Lycium ferocissimum Miers
boxthorn
Densely branched evergreen shrub, 1-6 m high. Shoots and young lvs with minute glandular scales. Lvs subsessile or shortly petiolate, alternate on young shoots but on mature stems mostly in fascicles on short spurs along the rigid branch spines. Lamina 5-43 × 3-12 mm, oblong, linear-oblong or spathulate; base attenuate; apex rounded-truncate. Fls 1-2-(3) together, on short spurs. Pedicels slender, c. 5 mm long at flowering, to 2 cm long at fruiting. Calyx 4-8 mm long, tubular-campanulate; teeth triangular, obtuse to acute. Corolla 10-13 mm long; tube broad-cylindric; lobes 4-5 mm long, obovate, pale mauve or cream; apex rounded. Filaments hairy at base. Fr. 5-12-(14) mm diam., globular or somewhat obovoid, scarlet.

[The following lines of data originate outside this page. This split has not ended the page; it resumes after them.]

-- ==== Sys2Proof/Word.lean ====
section
/-! DEFINITION. The units of data of the U2v2 frame protocol: the byte (R13), the frame and the payload
(R17), and the packed vectors that carry them at the ports (R18). Every size is a constant of R11 or computed
from one. -/

namespace Sys2Proof

/-- A byte (R13): 8 bits, bit 7 the most significant. -/
abbrev Byte := BitVec Config.BYTE_BITS

/-- A `Frame` (R17): exactly 14 bytes; `f[i]` is the byte at offset `i`, offset 0 having arrived first (R14). -/
abbrev Frame := Vector Byte Config.FRAME_LEN

/-- A `Payload` (R17): exactly 8 bytes. -/
abbrev Payload := Vector Byte Config.PAY_LEN

/-- The checksummed region of a frame (R93): the ten bytes at offsets 1 to 10. -/
abbrev Region := Vector Byte Config.SUM_LEN

/-- A frame on its port, `frame[111:0]` (R18, R44). -/
abbrev FrameBits := BitVec Config.FRAME_BITS

/-- A payload on its port, `payload[63:0]` (R18, R44). -/
abbrev PayloadBits := BitVec Config.PAY_BITS

end Sys2Proof
end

N.; S.: widespread in coastal areas from N. Auckland to Foveaux Strait.
South Africa 1897
An aggressive coloniser on sand dunes, gravel, and in coastal scrub and pasture, also in waste places and along roadsides near the coast.
FL Jul-Mar.
Possibly poisonous (Connor 1977).
Boxthorn's spiny habit, whilst useful for forming windbreaks and stock proof barriers, is undesirable elsewhere, and thus it is also a noxious weed. Because of its tolerance to salt spray and ability to grow on unstable dunes it is often the only woody plant present at some exposed coastal sites. It has also been recorded as L. horridum.